Table 9 Regression analysis table of aniline blue (AB)
Table 10 Regression analysis table of malachite green (MG)

4 Possible mechanism of degradation

Heterogeneous photocatalysis consists of a sequence of reaction events co-occurring. Some reported mechanism includes five-step processes that contains (1) diffusion of reactant to the surface of the material, (2) adsorption on the surface, (3) reaction occurring on the surface, and (4) diffusion of products formed on the surface. [8, 10] The reaction medium includes H2O2, which generates OH free radicals. The proposed mechanism can be summarized as

$$\mathrm{Sr}/\mathrm{Cu}/\mathrm{MnO}+hv\to \mathrm{Sr}/\mathrm{Cu}/\mathrm{MnO}\left({{e}_{\mathrm{CB}}}^{-}\right)+\mathrm{Sr}/\mathrm{Cu}/\mathrm{MnO}\left({{h}_{\mathrm{VB}}}^{+}\right)$$
$$\mathrm{Sr}/\mathrm{Cu}/\mathrm{MnO}\left({{h}_{\mathrm{VB}}}^{+}\right)+{\mathrm{H}}_{2}\mathrm{O}\to \mathrm{Sr}/\mathrm{Cu}/\mathrm{MnO}+\mathrm{OH}+{\mathrm{H}}^{+}$$
$$\mathrm{Sr}/\mathrm{Cu}/\mathrm{MnO}\left({{h}_{\mathrm{VB}}}^{+}\right)+{\mathrm{OH}}^{-}\to \mathrm{Sr}/\mathrm{Cu}/\mathrm{MnO}+\mathrm{OH}$$
$$\mathrm{Sr}/\mathrm{Cu}/\mathrm{MnO}\left({{e}_{\mathrm{CB}}}^{-}\right)+{\mathrm{O}}_{2}+{\mathrm{H}}^{+}\to \mathrm{Sr}/\mathrm{Cu}/\mathrm{MnO}+{\mathrm{HO}}_{2}\to {{\mathrm{O}}_{2}}^{-}+{\mathrm{H}}^{+}$$
$$\mathrm{Sr}/\mathrm{Cu}/\mathrm{MnO}\left({{h}_{\mathrm{VB}}}^{+}\right)+\mathrm{dye}\to \mathrm{oxidation\;of\;dye}$$
$$\mathrm{OH}+\mathrm{dye}\to \mathrm{degradation\;of\;dye}$$

The catalytic efficiency of individual MnO, CuO, or SrO nanoparticles is known. The surface modification with the presence of Sr/CuO/MnO seems to enhance the photocatalytic activity. The surface decoration can result in enhanced effect in photocatalytic activity.
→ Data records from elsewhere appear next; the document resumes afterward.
-- ==== Sys2Proof/Laws/Issue.lean ====
section
/-! SUPPORT. What `issue` answers, outcome by outcome, and what the operations that write registers do to the state. -/

namespace Sys2Proof.Machine

/-! ### `issue` -/

/-- An instruction that passes its checks takes the outcome of its body. -/
theorem issue_eq {i : Instr} {s : State} {c : Ctx} (body : Ctx → State → Res) (h : Issues i s c) :
    issue i s body =
      match body c s with
      | .next s' => .next (c.advance s')
      | .again s' => .next s'
      | .fin s' => .next s'
      | .trap t => .next (s.takeTrap c.k { t with word := some i.word0 } c.act c.len)
      | .trapIn s' t => .next (s'.takeTrap c.k { t with word := some i.word0 } c.act c.len) := by
  obtain ⟨is, h1, h2, h3⟩ := h
  simp only [issue, h1, h2, h3] <;> cases body c s <;> rfl

theorem issue_next {i : Instr} {s t : State} {c : Ctx} {body : Ctx → State → Res} (h : Issues i s c)
    (hb : body c s = .next t) : issue i s body = .next (c.advance t) := by rw [issue_eq body h, hb]

theorem issue_again {i : Instr} {s t : State} {c : Ctx} {body : Ctx → State → Res} (h : Issues i s c)
    (hb : body c s = .again t) : issue i s body = .next t := by rw [issue_eq body h, hb]

theorem issue_fin {i : Instr} {s t : State} {c : Ctx} {body : Ctx → State → Res} (h : Issues i s c)
    (hb : body c s = .fin t) : issue i s body = .next t := by rw [issue_eq body h, hb]

theorem issue_trap {i : Instr} {s : State} {c : Ctx} {t : Trap} {body : Ctx → State → Res} (h : Issues i s c)
    (hb : body c s = .trap t) :
    issue i s body = .next (s.takeTrap c.k { t with word := some i.word0 } c.act c.len) := by rw [issue_eq body h, hb]

/-- A check that fails takes its trap, and the body has no part in it (R7). -/
theorem issue_check {i : Instr} {s : State} {c : Ctx} {t : Trap} (body : Ctx → State → Res) (h : AtBeat2 i s c)
    (hc : c.check = some t) :
    issue i s body = .next (s.takeTrap c.k { t with word := some i.word0 } c.act c.len) := by
  obtain ⟨is, h1, h2⟩ := h
  simp only [issue, h1, h2, hc]

/-- At its beat 2 an instruction always leads to a next state. -/
theorem issue_answers {i : Instr} {s : State} {c : Ctx} (body : Ctx → State → Res) (h : AtBeat2 i s c) :
    ∃ t, issue i s body = .next t := by
  cases hc : c.check with
  | some t => exact ⟨_, issue_check body h hc⟩
  | none =>
    obtain ⟨is, h1, h2⟩ := h
    have := issue_eq body (show Issues i s c from ⟨is, h1, h2, hc⟩)
    cases hb : body c s <;> (rw [hb] at this; exact ⟨_, this⟩)

/-- The context of an issue holds the fibre and the strand of the state. -/
theorem mkCtx_strand {i : Instr} {s : State} {is : Issue} {c : Ctx} (h : mkCtx i s is = some c) :
    s.strand? c.strand = some c.st ∧ s.fib? c.k = some c.f ∧ c.i = i ∧ c.k = is.fib := by
  unfold mkCtx at h
  split at h
  · next st f h1 h2 => cases h; exact ⟨h1, h2, rfl, rfl⟩
  · cases h

theorem Issues.strand {i : Instr} {s : State} {c : Ctx} (h : Issues i s c) : s.strand? c.strand = some c.st := by
  obtain ⟨is, -, h2, -⟩ := h; exact (mkCtx_strand h2).1

theorem Issues.fib {i : Instr} {s : State} {c : Ctx} (h : Issues i s c) : s.fib? c.k = some c.f := by
  obtain ⟨is, -, h2, -⟩ := h; exact (mkCtx_strand h2).2.1

theorem Issues.instr {i : Instr} {s : State} {c : Ctx} (h : Issues i s c) : c.i = i := by
  obtain ⟨is, -, h2, -⟩ := h; exact (mkCtx_strand h2).2.2.1

/-! ### Writes in flight -/

/-- Two changes of one strand are one. -/
theorem State.modStrand_modStrand (s : State) (k : Nat) (f g : Strand → Strand) :
    (s.modStrand k f).modStrand k g = s.modStrand k fun st => g (f st) := by simp [State.modStrand]

/-- Only the strand found matters to a change of it. -/
theorem State.modStrand_congr (s : State) (k : Nat) (f g : Strand → Strand) (h : ∀ st, s.strand? k = some st → f st = g st) :
    s.modStrand k f = s.modStrand k g := by unfold State.modStrand; rw [tmod_congr _ _ _ _ h]

/-- No write is no change. -/
theorem State.withFlights_nil (s : State) (k : Nat) : s.withFlights k [] = s := by
  unfold State.withFlights State.modStrand; rw [tmod_id] <;> simp

/-- Writes issued one after the other. -/
theorem State.withFlights_append (s : State) (k : Nat) (a b : List Flight) :
    (s.withFlights k a).withFlights k b = s.withFlights k (a ++ b) := by
  simp [State.withFlights, State.modStrand_modStrand, Nat.add_assoc]

theorem State.strand?_withFlights {s : State} {k : Nat} {st : Strand} (fs : List Flight) (h : s.strand? k = some st) :
    (s.withFlights k fs).strand? k = some { st with flights := st.flights ++ fs, seq := st.seq + fs.length } := by
  simp [State.withFlights, h]

/-- The write that an instruction issues: the one of `Ctx.flight`, with the strand's next issue number; none to vz and to the
registers that are not written. -/
theorem Ctx.putAt_eq {c : Ctx} {s : State} {st : Strand} (h : s.strand? c.strand = some st) (reg : Nat) (lanes : Lanes)
    (val : Nat → Word) (cov : Word) (ld : Nat × Nat × Nat) (tag : Nat → Option Tag) :
    c.putAt s reg lanes val cov ld tag =
      s.withFlights c.strand
        (match c.flight reg lanes val cov tag (some ld) with
          | some fl => [{ fl with seq := st.seq }]
          | none => []) := by
  unfold Ctx.putAt State.withFlights
  apply State.modStrand_congr
  intro st' h'
  rw [h] at h'
  cases h'
  cases c.flight reg lanes val cov tag (some ld) <;> simp [Strand.launchWrite]

/-- The flight of a write goes to its register, in lanes it names. -/
theorem Ctx.flight_spec {c : Ctx} {reg : Nat} {lanes : Lanes} {val : Nat → Word} {cov : Word} {tag : Nat → Option Tag}
    {ld : Option (Nat × Nat × Nat)} {fl : Flight} (h : c.flight reg lanes val cov tag ld = some fl) :
    fl.reg = reg ∧ fl.lanes &&& ~~~lanes = 0 ∧ fl.land = ld ∧ fl.orIn = false := by
  unfold Ctx.flight at h
  dsimp only at h
  split at h
  · cases h; exact ⟨rfl, by simp, rfl, rfl⟩
  · split at h
    · cases h
      refine ⟨rfl, ?_, rfl, rfl⟩
      ext i
      simp only [BitVec.getElem_and, BitVec.getElem_not, BitVec.getElem_zero]
      cases lanes[i] <;> simp
    · cases h

/-- A write of an instruction issues writes to its register only, in the lanes given. -/
theorem Ctx.putAt_writes {c : Ctx} {s : State} {st : Strand} (h : s.strand? c.strand = some st) (reg : Nat) (lanes : Lanes)
    (val : Nat → Word) (cov : Word) (ld : Nat × Nat × Nat) (tag : Nat → Option Tag) :
    ∃ new : List Flight, c.putAt s reg lanes val cov ld tag = s.withFlights c.strand new ∧
      ∀ x ∈ new, x.reg = reg ∧ x.lanes &&& ~~~lanes = 0 := by
  refine ⟨_, Ctx.putAt_eq h reg lanes val cov ld tag, ?_⟩
  cases hf : c.flight reg lanes val cov tag (some ld) with
  | none => simp
  | some fl => have := Ctx.flight_spec hf; simp [this.1, this.2.1]

/-- `putBits` issues writes to its register only. -/
theorem Ctx.putBits_writes {c : Ctx} {s : State} {st : Strand} (h : s.strand? c.strand = some st) (reg : Nat) (lanes : Lanes)
    (val : Nat → Word) (cov : Word) (lat : Nat) (tag : Nat → Option Tag) :
    ∃ new : List Flight, c.putBits s reg lanes val cov lat tag = s.withFlights c.strand new ∧
      ∀ x ∈ new, x.reg = reg ∧ x.lanes &&& ~~~lanes = 0 := Ctx.putAt_writes h _ _ _ _ _ _

/-- Flags go to vfst only, in lanes of act. -/
theorem Ctx.orFlags_writes {c : Ctx} {s : State} {st : Strand} (h : s.strand? c.strand = some st) (fl : Nat → Flags) (lat : Nat) :
    ∃ new : List Flight, c.orFlags s fl lat = s.withFlights c.strand new ∧
      ∀ x ∈ new, x.reg = 252 ∧ x.lanes &&& ~~~c.act = 0 := by
  unfold Ctx.orFlags
  dsimp only
  split
  · exact ⟨[], (State.withFlights_nil s _).symm, by simp⟩
  · refine ⟨[{ seq := st.seq, reg := 252, lanes := c.act &&& lanesOf fun l => fl l != 0, orIn := true, land := some (st.landAfter 252 (c.act &&& lanesOf fun l => fl l != 0) (c.landing lat)), vals := laneVec fun l => if (c.act &&& lanesOf fun l => fl l != 0).getLsbD l then fl l else 0 }], ?_, ?_⟩
    · unfold State.withFlights
      apply State.modStrand_congr
      intro st' h'
      rw [h] at h'
      cases h'
      simp [Strand.launchWrite]
    · simp only [List.mem_singleton, forall_eq, true_and]
      ext i; simp; intros; assumption

/-- An element-wise integer result goes to D and to vfst. -/
theorem Ctx.putSat_writes {c : Ctx} {s : State} {st : Strand} (h : s.strand? c.strand = some st) (reg : BitVec 8) (w : Nat)
    (dm : BitVec 8) (res : Nat → List (Nat × Bool)) (lat : Nat) :
    ∃ new : List Flight, c.putSat s reg w dm res lat = s.withFlights c.strand new ∧
      ∀ x ∈ new, (x.reg = reg.toNat ∨ x.reg = 252) ∧ x.lanes &&& ~~~c.act = 0 := by
  unfold Ctx.putSat
  obtain ⟨n1, e1, p1⟩ := Ctx.putBits_writes h reg.toNat c.act (fun l => fromElems w ((res l).map (·.1))) (dmaskBits w dm) lat c.laneTag
  rw [e1]
  obtain ⟨n2, e2, p2⟩ := Ctx.orFlags_writes (State.strand?_withFlights n1 h)
    (fun l => if (((res l).zipIdx).any fun e => e.1.2 && dm.getLsbD e.2) then fSAT else 0) lat
  refine ⟨n1 ++ n2, ?_, ?_⟩
  · dsimp only; rw [e2, State.withFlights_append]
  · intro x hx
    rcases List.mem_append.mp hx with hx | hx
    · exact ⟨.inl (p1 x hx).1, (p1 x hx).2⟩
    · exact ⟨.inr (p2 x hx).1, (p2 x hx).2⟩

/-- Whole registers written together. -/
theorem Ctx.putSpan_writes {c : Ctx} {s : State} {st : Strand} (h : s.strand? c.strand = some st) (reg n : Nat)
    (val : Nat → Nat → Word) (lat : Nat) (tag : Nat → Option Tag) :
    ∃ new : List Flight, c.putSpan s reg n val lat tag = s.withFlights c.strand new ∧
      ∀ x ∈ new, x.reg ∈ (List.range n).map (reg + ·) ∧ x.lanes &&& ~~~c.act = 0 := by
  unfold Ctx.putSpan
  generalize c.landSpan s ((List.range n).map (reg + ·)) c.act lat = ld
  have key : ∀ (rs : List Nat) (s : State) (st : Strand), s.strand? c.strand = some st →
      ∃ new : List Flight,
        rs.foldl (fun a r => c.putAt a (reg + r) c.act (val r) 0xFFFFFFFF ld tag) s = s.withFlights c.strand new ∧
          ∀ x ∈ new, x.reg ∈ rs.map (reg + ·) ∧ x.lanes &&& ~~~c.act = 0 := by
    intro rs
    induction rs with
    | nil => intro s st _; exact ⟨[], (State.withFlights_nil s _).symm, by simp⟩
    | cons r rs ih =>
      intro s st h
      obtain ⟨n1, e1, p1⟩ := Ctx.putAt_writes h (reg + r) c.act (val r) 0xFFFFFFFF ld tag
      obtain ⟨n2, e2, p2⟩ := ih _ _ (State.strand?_withFlights n1 h)
      refine ⟨n1 ++ n2, ?_, ?_⟩
      · rw [List.foldl_cons, e1, e2, State.withFlights_append]
      · intro x hx
        rcases List.mem_append.mp hx with hx | hx
        · exact ⟨by simp [(p1 x hx).1], (p1 x hx).2⟩
        · exact ⟨by simpa using Or.inr (by simpa using (p2 x hx).1), (p2 x hx).2⟩
  exact key _ s st h

end Sys2Proof.Machine
end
5 Comparison with other works

The present work reported includes mixed metal oxide composite of Sr/Cu/MnO synthesized via co precipitation method. The efficiency of the photocatalyst is seen to be comparable with the other reported catalysts. The data has been summarized in Table 11

Table 11 Comparison of photocatalyst with other reported catalysts

6 Conclusion

Mixed Sr/Cu/MnO nano-oxide has been obtained via co-precipitation method using Carica papaya extract. The composite has the efficiency of degrading both malachite green (MG) and aniline blue (AB) in short period of time without acid. The mixed nano-oxide composite has been analyzed using XRD, SEM, TEM, and EDS techniques. The particle size lies in close agreement with the one calculated from the XRD data and TEM histogram diagrams. The Willamson–Hall plot constructed reveals the strain of the material to be 0.42711 and particle crystallinity index is calculated to be 4.036. The degradation of dyes has followed the photo-Fenton-like mechanism with H2O2 as an oxidant. It is observed that the catalyst has degraded 74.2% of aniline blue (AB) and 91.07% of malachite green (MG) dye, which are used on an industrial scale. The statistical approach has revealed that the complete degradation of both aniline blue (AB) and malachite green (MG) can be achieved at 180 and 152 min, respectively. From the results, it can be concluded that material is promising and can be categorized as one of the efficient nanocatalysts reported.